To ask this question – is the UN racist? – about an organisation whose foundations are based on values of equality between peoples, races and genders, and whose legitimacy was forged in the struggles for decolonisation and against apartheid may seem misplaced.
However, a survey in mid-October in the journal Foreign Policy suggests that asking that question is tantamount to answering it.
Yes, the UN is still very much the preserve of Westerners, and more precisely of the sub-species of white males.
The fact that two of the nine Secretaries-General of the Organization since its foundation in 1945 – the Egyptian Boutros Boutros-Ghali and the Ghanaian Kofi Annan – have been Africans is beside the point.
Of the UN’s 40,000 or so permanent employees, nationals from half a dozen Western countries (United States, Great Britain, France, Italy, Germany, Spain) occupy a disproportionate place among the best paid and most secure jobs in New York and Geneva.
Conversely, people from the South, and more particularly Africans, are assigned primarily to “field jobs” in conflict zones such as the DR Congo, Mali, the Central African Republic and Somalia.
The sprawling Office for the Coordination of Humanitarian Affairs (OCHA), which coordinates the activities of the multiple UN emergency relief agencies, is in this respect an almost cartoonlike case in point.
Headed for thirteen years by four successive Under-Secretaries-General, all British, the UN has reserved 70% of the jobs in its New York headquarters for Westerners, a proportion that rises to 90% in certain strategic directions such as communication and policy.

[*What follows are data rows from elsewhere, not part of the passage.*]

/-- A tick that comes to a boundary of the 320 ns grid records it. -/
def frameTick (s : State) : State :=
  let since := gridSince s 320 0
  if firstTick s since then
    let r := recordAt since s
    { s with fe := { s.fe with frames := (r :: s.fe.frames).take 24 } }
  else s

/-- Core cycles of the next modulator period, whose first edge lies `x` half units of 2^-28 ns after the last multiple of 20 ns:
8, but 7 or 9 where the edge after it would lie more than 1.25 ns from a multiple and the last adjusted period is 32 clocks
back (R39). -/
def mcPeriod (inc since x : Nat) : Nat :=
  let p := 20 * 2 ^ 29
  let y := (x + 8 * inc) % p
  if since < 31 then 8
  else if 2 * y ≤ p then (if 5 * 2 ^ 27 < y then 7 else 8)
  else if 5 * 2 ^ 27 < p - y then 9 else 8

/-- Two core cycles of the divider of the modulator clock. -/
def mcTick (s : State) : State :=
  let f := s.fe
  if 2 < f.mcLeft then { s with fe := { f with mcLeft := f.mcLeft - 2 } }
  else
    let past := 2 - f.mcLeft
    let x := (2 * (gridUnits s + 20 * 2 ^ 28) - s.time.inc * past) % (20 * 2 ^ 29)
    let n := mcPeriod s.time.inc f.mcSince x
    { s with fe := { f with mcLeft := n - past, mcSince := if n = 8 then min 32 (f.mcSince + 1) else 0 } }

/-- The modulator clock aligned to network time at a synchronising reset (R67): the next edge at the nearest core cycle to the
next multiple of 20 ns. -/
def mcAlign (s : State) : State :=
  let u := timeUnits s % (20 * 2 ^ 28)
  let k := (2 * (20 * 2 ^ 28 - u) + 5 * 2 ^ 27) / (5 * 2 ^ 28)
  { s with fe := { s.fe with mcLeft := max 1 k, mcSince := 32 } }

/-! ### Conditions of the modulators (R100) -/

/-- The lane's channel takes part in the sentinel burst that runs (R94, R122). -/
def burstLane (s : State) (l : Fin 40) : Bool :=
  bursting s && (match laneRc l with
    | some n => s.pwr.sent.toList.any (fun c => c.used && c.ch == n.val) && !isolated s (.rc n)
    | none => false)

/-- ns from the enable of the sentinel burst on a channel to the present clock, as the burst's phase tells it (R94, R122). -/
def burstNs (s : State) (l : Fin 40) : Nat :=
  match (laneRc l).bind (refGen s) with
  | some g => (s.exg[g]).burstPh * 320 / (128 * getF s (.exg g) Exg.FREQ)
  | none => 0

/-- Samples that an overload of this clock marks: a clock at most two clocks after a decimation tick is in two samples, any
other in three; at the tick itself it is in the sample of the tick too, unless that has been combed. -/
def ovlSamples (s : State) (l : Fin 40) : Nat :=
  let since := match laneRc l with
    | some _ => gridSince s (feFrame s) (cicDelay (16 * 2 ^ feM s))
    | none => gridSince s 2560 (3810 + 320 * (laneAi l).val)
  let combed := match laneRc l with
    | some _ => s.fe.lastEl == some (s.elapsed - since - cicDelay (16 * 2 ^ feM s) * 2 ^ 28)
    | none => true
  if since < 10 * 2 ^ 28 ∧ combed = false then 3 else if since < 50 * 2 ^ 28 then 2 else 3

/-- An overload at the tick of an auxiliary sample that waits for its slot marks that sample. -/
def ovlTick (k : Fin 8) (s : State) : State :=
  if gridSince s 2560 (3810 + 320 * k.val) < 10 * 2 ^ 28 then
    modAi k (fun x => { x with tick := x.tick.map (fun m => { m with ovl := true }) }) s
  else s

/-- MODULATOR_OVERLOAD: OVL, and every sample whose impulse response holds the clock carries it. -/
def modOverload (l : Fin 40) (s : State) : State :=
  if !(laneRuns s l || burstLane s l) then s
  else
    let k := ovlSamples s l
    let t := burstNs s l
    let s := if burstLane s l then modLane l (fun x => { x with burstOvl := t :: x.burstOvl }) s
      else modLane l (fun x => { x with ovl := max x.ovl k }) s
    match laneRc l with
    | some n => raiseF (.rc n) (if l.val % 2 = 0 then Rc.MODSTAT_OVL_S else Rc.MODSTAT_OVL_C) s
    | none => raiseF (.ai (laneAi l)) Ai.STATUS_OVL (ovlTick (laneAi l) s)

def execModulatorOverload (l : Fin 40) (s : State) : Outcome := .next (modOverload l s)

/-- MODULATOR_STUCK: the flag, and the condition the STUCK monitor sees for 64 clocks (R167). -/
def modStuck (l : Fin 40) (s : State) : State :=
  if !(laneRuns s l || burstLane s l) then s
  else
    let now := s.elapsed
    match laneRc l with
    | some n => raiseF (.rc n) (if l.val % 2 = 0 then Rc.MODSTAT_STUCK_S else Rc.MODSTAT_STUCK_C)
        (modRc n (fun x => { x with stuckAt := some now }) s)
    | none => raiseF (.ai (laneAi l)) Ai.STATUS_STUCK s

def execModulatorStuck (l : Fin 40) (s : State) : Outcome := .next (modStuck l s)

/-- MODULATOR_CLOCK_FAULT: CLKF, INVALID for the samples of the frame, and BLK_ERR.CELL (R100, R425). -/
def modClock (l : Fin 40) (s : State) : State :=
  if !(laneRuns s l || burstLane s l) then s
  else
    let now := s.elapsed
    let t := burstNs s l
    let s := if burstLane s l then modLane l (fun x => { x with burstClk := t :: x.burstClk }) s
      else modLane l (fun x => { x with clkf := true }) s
    match laneRc l with
    | some n => blkMet (.rc n) .cell (raiseF (.rc n) (if l.val % 2 = 0 then Rc.MODSTAT_CLKF_S else Rc.MODSTAT_CLKF_C)
        (modRc n (fun x => { x with clkfAt := some now }) s))
    | none => blkMet (.ai (laneAi l)) .cell (raiseF (.ai (laneAi l)) Ai.STATUS_CLKF s)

Africans, who account for 23% of the workforce, are invisible at the upper end of the hierarchy.
Colonial heritage
An invisible hand seems to have placed not a glass ceiling but the lid of a pressure cooker on any expression of diversity within OCHA. ‘Money talks’ seems to be the rule at the UN where the famous P5 – the five permanent members of the Security Council – shares the main departments with the elegance of a gentlemen’s agreement.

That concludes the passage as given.